What is a Checking Account & Its importance to Financial Institutions?

A checking account is a bank account where customers deposit money which can be utilized for writing checks, wire transfers, make payments with Debit Cards, and receive salaries via direct deposits by the employers. It offers a low interest on the deposited amount but the ones with a higher deposit maintenance balance have a higher rate of interest.

Fees are also charged on these accounts if the balance falls below the stipulated balance amount which brings some income to the Financial Institutions (FIs). More than the fee income, FIs care about having an active relationship in Checking product.

Customers initiate their relationship with Financial Institutions (FIs) like large banks, credit unions by opening their Checking Account as their first banking product. The financial institutions can then strengthen their relationship by cross-selling other banking products like Credit Card, Personal Loan, Mortgage, Certificate of Deposits, IRA, etc. Therefore, the FIs need to engage these customers, and proactively retain them. One strategy that is commonly followed by FIs is to predict in advance the customers likely to churn in the coming months.

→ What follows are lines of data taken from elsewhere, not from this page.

-- ==== Sys2Proof/Tests/Slice0.lean ====
section
/-! SUPPORT. The model's own tests. Expected results are the spec's: the vectors of spec/95_test_vectors.md, or words written out from
the encoding tables of spec/30_encoding.md. Then a witness for each statement that has hypotheses. A digest is evaluated by the kernel
alone (decide +kernel). -/

namespace Sys2Proof.Tests

open Sys2Proof.Machine

/-! Well-formedness: one ill-formed command for each check -/

theorem test_wellFormed_refuses_long_update : ¬ (Instr.update (List.replicate (2 ^ 64) 0)).WellFormed := by
  rw [Instr.WellFormed, Instr.payload, List.length_replicate]
  exact Nat.lt_irrefl _

theorem test_wellFormed_refuses_long_hash : ¬ (Instr.hash (List.replicate (2 ^ 64) 0)).WellFormed := by
  rw [Instr.WellFormed, Instr.payload, List.length_replicate]
  exact Nat.lt_irrefl _

theorem test_wellFormed_accepts_longest : (Instr.update (List.replicate (2 ^ 64 - 1) 0)).WellFormed := by
  rw [Instr.WellFormed, Instr.payload, List.length_replicate]
  exact Nat.sub_one_lt (by decide)

theorem test_wellFormed_accepts : Instr.init.WellFormed ∧ Instr.finalize.WellFormed ∧ (Instr.hash [0x61]).WellFormed := by decide

/-! Decoding: words from R54, R55, R57 and the streams of V2.12 -/

theorem test_decode_init : decode [0x01] = .cmd .init 1 := by decide

theorem test_decode_update :
    decode [0x02, 0, 0, 0, 0, 0, 0, 0, 3, 0x61, 0x62, 0x63, 0x03] = .cmd (.update [0x61, 0x62, 0x63]) 12 := by decide

theorem test_decode_update_payload_is_data : decode [0x02, 0, 0, 0, 0, 0, 0, 0, 1, 0x03, 0x03] = .cmd (.update [0x03]) 10 := by decide

theorem test_decode_finalize : decode [0x03, 0x03] = .cmd .finalize 1 := by decide

theorem test_decode_hash : decode [0x04, 0, 0, 0, 0, 0, 0, 0, 3, 0x61, 0x62, 0x63] = .cmd (.hash [0x61, 0x62, 0x63]) 12 := by decide

theorem test_decode_length_is_big_endian : operandLength [0x02, 0, 0, 0, 0, 0, 0x7a, 0x12, 0x00] = 8000000 := by decide

theorem test_decode_illegal : decode [0x00] = .illegal 0x00 ∧ decode [0x05] = .illegal 0x05 ∧ decode [0xff, 0x03] = .illegal 0xff := by
  decide

theorem test_decode_incomplete :
    decode [0x02, 0, 0, 0] = .incomplete ∧ decode [0x02, 0, 0, 0, 0, 0, 0, 0, 5, 0x61, 0x62] = .incomplete ∧
    decode [0x04, 0, 0, 0, 0, 0, 0, 0, 2, 0x61] = .incomplete := by decide

theorem test_encode_abc : encode (.update [0x61, 0x62, 0x63]) = [0x02, 0, 0, 0, 0, 0, 0, 0, 3, 0x61, 0x62, 0x63] := by decide

theorem test_table_words :
    decodeTableWord 8 0x01 = some .init ∧ decodeTableWord 8 0x02 = some (.update []) ∧ decodeTableWord 8 0x03 = some .finalize ∧
    decodeTableWord 8 0x04 = some (.hash []) ∧ decodeTableWord 8 0x05 = none ∧
    decodeTableWord 72 (0x02 + 2 * 2 ^ 64) = some (.update [0, 0]) := by decide

/-! The transform: V2.1, V2.2-1, V2.3-2, V2.4 -/

theorem test_sigmas :
    smallSigma0 0x12345678 = 0xe7fce6ee ∧ smallSigma1 0x12345678 = 0xa1f78649 ∧ bigSigma0 0x12345678 = 0x66146474 ∧
    bigSigma1 0x12345678 = 0x3561abda ∧ rotr 0x80000001 1 = 0xc0000000 := by decide

theorem test_ch_maj :
    ch 0x510e527f 0x9b05688c 0x1f83d9ab = 0x1f85c98c ∧ maj 0x6a09e667 0xbb67ae85 0x3c6ef372 = 0x3a6fe667 := by decide

/-- The padded "abc" block of V2.2-1. -/
def abcBlock : Block := wholeBlock ([0x61, 0x62, 0x63, 0x80] ++ zeros 59 ++ [0x18]) 0

theorem test_schedule :
    (expand abcBlock)[0] = 0x61626380 ∧ (expand abcBlock)[15] = 0x00000018 ∧ (expand abcBlock)[16] = 0x61626380 ∧
    (expand abcBlock)[20] = 0x3e9d7b78 ∧ (expand abcBlock)[63] = 0x12b1edeb := by decide +kernel

theorem test_round_zero :
    roundT1 0x428a2f98 0x61626380 (WorkVars.ofDigest IV) = 0x54da50e8 ∧ roundT2 (WorkVars.ofDigest IV) = 0x08909ae5 ∧
    compressionRound K[0] (expand abcBlock)[0] (WorkVars.ofDigest IV) =
      ⟨0x5d6aebcd, 0x6a09e667, 0xbb67ae85, 0x3c6ef372, 0xfa2a4622, 0x510e527f, 0x9b05688c, 0x1f83d9ab⟩ := by decide +kernel

theorem test_compress_zero_block :
    compress IV (wholeBlock (zeros 64) 0) =
      #v[0xda5698be, 0x17b9b469, 0x62335799, 0x779fbeca, 0x8ce5d491, 0xc0d26243, 0xbafef9ea, 0x1837a9d8] := by decide +kernel

/-! Padding and serializer: V2.5, V2.6 -/

theorem test_padLen : padLen 0 = 56 ∧ padLen 55 = 1 ∧ padLen 56 = 64 ∧ padLen 63 = 57 := by decide

theorem test_lengthField : lengthField 440 = [0, 0, 0, 0, 0, 0, 0x01, 0xb8] ∧
    lengthField 0xfffffffffffffff8 = [0xff, 0xff, 0xff, 0xff, 0xff, 0xff, 0xff, 0xf8] := by decide

theorem test_serialize :
    serialize #v[0x00635e66, 0x0000000a, 0xabcdef01, 0x10000000, 0x00000001, 0x00000002, 0x00000003, 0x0000000f] =
      asciiBytes "00635e660000000aabcdef01100000000000000100000002000000030000000f" := by decide +kernel

/-! The pending buffer: R40, and the canonical form -/

theorem test_memRead_word :
    memRead (Memory.ofBytes [0x61, 0x62, 0x63, 0x80]) 0 4 = .ok 0x61626380#32 := by decide +kernel

theorem test_memory_form :
    (Memory.writeByte (Memory.writeByte [] 5 0x61) 2 0x62) = [(2, 0x62), (5, 0x61)] ∧
    ¬ Memory.wf [(5, 0x61), (2, 0x62)] ∧ ¬ Memory.wf [(64, 0x61)] ∧ Memory.wf [(0, 0x61), (63, 0x62)] := by decide

/-! Commands: V2.8 to V2.11 -/

/-- An instance that has taken in these bytes, fewer than 64, since its last reset. -/
def midMessage (xs : List Byte) : State :=
  { State.reset with
    hasher := { H := IV, buf := Memory.ofBytes xs, fill := xs.length, bitlen := BitVec.ofNat 64 (8 * xs.length), phase := .accumulating } }

theorem test_init : nextState (exec .init (midMessage [0x61, 0x62, 0x63])) = some State.reset := by decide

theorem test_update_abc : nextState (exec (.update [0x61, 0x62, 0x63]) State.reset) = some (midMessage [0x61, 0x62, 0x63]) := by
  decide +kernel

theorem test_update_fills_block :
    (nextState (exec (.update (repeatByte 0x61 61)) (midMessage [0x61, 0x62, 0x63]))).map (·.hasher) =
      some { H := #v[0xea3d2a70, 0x89989d1e, 0xa2876ba9, 0x1a144a32, 0x41a41a31, 0xc4b3f747, 0x9ab45ec1, 0x5fe7acee]
             buf := [], fill := 0, bitlen := 512, phase := .accumulating } := by decide +kernel

theorem test_finalize_fresh :
    nextState (exec .finalize State.reset) =
      some { State.reset with resp := asciiBytes "e3b0c44298fc1c149afbf4c8996fb92427ae41e4649b934ca495991b7852b855" } := by
  decide +kernel

theorem test_finalize_two_blocks :
    (nextState (exec .finalize (midMessage (repeatByte 0x61 56)))).map (·.resp) =
      some (asciiBytes "b35439a4ac6f0948b6d6f9e3c6af0f5f590ce20f1bde7090ef7970686ec6738a") := by decide +kernel

theorem test_hash_mid_message :
    nextState (exec (.hash [0x61, 0x62, 0x63]) (midMessage [0x61, 0x62])) =
      some { midMessage [0x61, 0x62] with
        resp := asciiBytes "ba7816bf8f01cfea414140de5dae2223b00361a396177a9cb410ff61f20015ad" } := by decide +kernel

theorem test_counter_wraps :
    (nextState (exec (.update [0x61]) { State.reset with hasher := { Hasher.reset with bitlen := 0xfffffffffffffff8 } })).map
      (fun t => (t.hasher.bitlen, t.hasher.fill)) = some (0, 1) := by decide +kernel

/-! The step: V2.12 -/

theorem test_step_moves_pointer :
    (nextState (step (powerOn [0x02, 0, 0, 0, 0, 0, 0, 0, 3, 0x61, 0x62, 0x63, 0x03]))).map (·.cp) = some 12 := by decide +kernel

theorem test_step_refuses :
    nextState (step (powerOn [0xff, 0x03])) =
      some { powerOn [0xff, 0x03] with refused := true, recorded := some ⟨0xff, 0⟩ } := by decide

theorem test_step_stops : step (powerOn []) = .fault .idle ∧ step (powerOn [0x02, 0, 0, 0]) = .fault .held := ⟨rfl, rfl⟩

theorem test_step_after_refusal :
    step { powerOn [0xff, 0x03] with refused := true, recorded := some ⟨0xff, 0⟩ } = .refused (.stopped (some ⟨0xff, 0⟩)) := rfl

theorem test_fetch_word_runs :
    (nextState (step (State.reset.withFetchWord 8 0x02))).map (fun t => (t.cp, t.hasher.phase)) = some (9, .accumulating) := by
  decide

/-! The assembler: R63, R64 -/

theorem test_assemble_abc :
    assemble ["UPDATE \"abc\"".toList] = some [0x02, 0, 0, 0, 0, 0, 0, 0, 3, 0x61, 0x62, 0x63] := by decide

theorem test_assemble_forms :
    assembleLine "HASH hex:".toList = some [.hash []] ∧ assembleLine "UPDATE \"\\x03\\\"\"".toList = some [.update [0x03, 0x22]] ∧
    assembleLine "REPEAT 0x61, 3".toList = some [.update [0x61, 0x61, 0x61]] ∧
    assembleLine "UPDATE_SPLIT \"abc\", 1".toList = some [.update [0x61], .update [0x62, 0x63]] ∧
    assembleLine "UPDATE hex:0".toList = none ∧ assembleLine "INIT 1".toList = none := by decide

/-! Operation counts: V2.5-1, V2.9 -/

theorem test_transform_counts :
    commandTransforms .finalize (midMessage (repeatByte 0x61 55)) = .ok 1 ∧
    commandTransforms .finalize (midMessage (repeatByte 0x61 56)) = .ok 2 := by decide +kernel

/-! Witnesses: a state and operands that meet the hypotheses of each statement that has some -/

theorem witness_Buffered : (midMessage [0x61, 0x62]).hasher.Buffered := ⟨by decide, by decide⟩

theorem witness_Buffered_full_but_one : (midMessage (repeatByte 0x61 63)).hasher.Buffered := ⟨by decide +kernel, by decide +kernel⟩

theorem witness_Holds : (midMessage [0x61, 0x62]).hasher.Holds [0x61, 0x62] := ⟨rfl, rfl, rfl, rfl⟩

theorem witness_State_Inv : (midMessage [0x61, 0x62]).Inv where
  hasher := ⟨witness_Buffered, by decide, by decide, by decide, by decide⟩
  cp_le := by decide
  resp_length := by decide
  resp_hex := by decide
  mark := rfl
  record := by intro r h; cases h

This article will talk about what factors should be taken into account while building a Churn prediction model, understand how to build the dataset and the model, evaluate the performance of the model, and how can FIs build some effective tactics with the output of the model using Segmentation

Data Requirements

Broadly, the following data can be utilized for preparing the analytical dataset for the model:

Customer Demographics– Customer related details like Age, Months on book, city, Gender, Profession, Income
Customer Product Relationships– Information regarding other products held by the customer like Personal Loans, Credit Cards, Mortgage, etc. It includes no. of products, balances, product sub-types, etc.
Product Transactions– data related to transactions in different products including deposits, withdrawals, transaction value, debit & credit, ATM, Debit Card, Online Banking Transactions, etc.
Customer Interactions– data related to the interaction of customers with the bank through different channels like Call Centre, Email, Direct Mail
Bureau data-Bureau data provides attributes of how customers deal with other FIs. Data such as FICO score, number of revolving products(Credit Card, HELOC) held, delinquency status, payments made come under this category
Digital Tracking data– With digital in focus these days, FIs have started tracking customer interactions on their website, blogs, and mobile app. Data points such as Page Visits, Clicks on CTA buttons, Clickstreams can be used in this context

Once all the above-mentioned data is available, consolidate it into master data at the customer level with granularity at the monthly or weekly level. The consolidated master data may look as follows (Fig 1.1).

churn prediction - data

Once the master data is prepared, we can move ahead with the time frame selection for model building and model validation. We would need data of at least 24 months to build and validate our model. Suppose we have the data available from Jan’ 2015 through Jun’2020. We can use the period from Jun’ 2018 to Dec’ 2019 for model building and the period from Jan’20 to June’20 for model Validation. It is generally a good practice to validate the model on the latest pool of available data.

Once we have the required data for the selected time frame, we start building our independent variables and the dependent variable.

Definition of what Churn means to a FI

To build our dependent variable, we need to define what churn means for a checking account customer. The definition can vary from customers who have been inactive in the checking account for the last 12 months to customers who have closed their checking accounts. The definition should be consistent with the business/client’s requirements. In our case, we can define churn customers as those who closed their checking accounts.

Let us understand how to create our independent and dependent variables.

Defining Static Pool and Time frame for Independent & dependent (Target) Variable

The static pool is the month of the year which is used as a reference point to define our Observation and Performance Window. An example of a static pool in our case will be the set of all customers holding a Checking account as of a particular month (201712).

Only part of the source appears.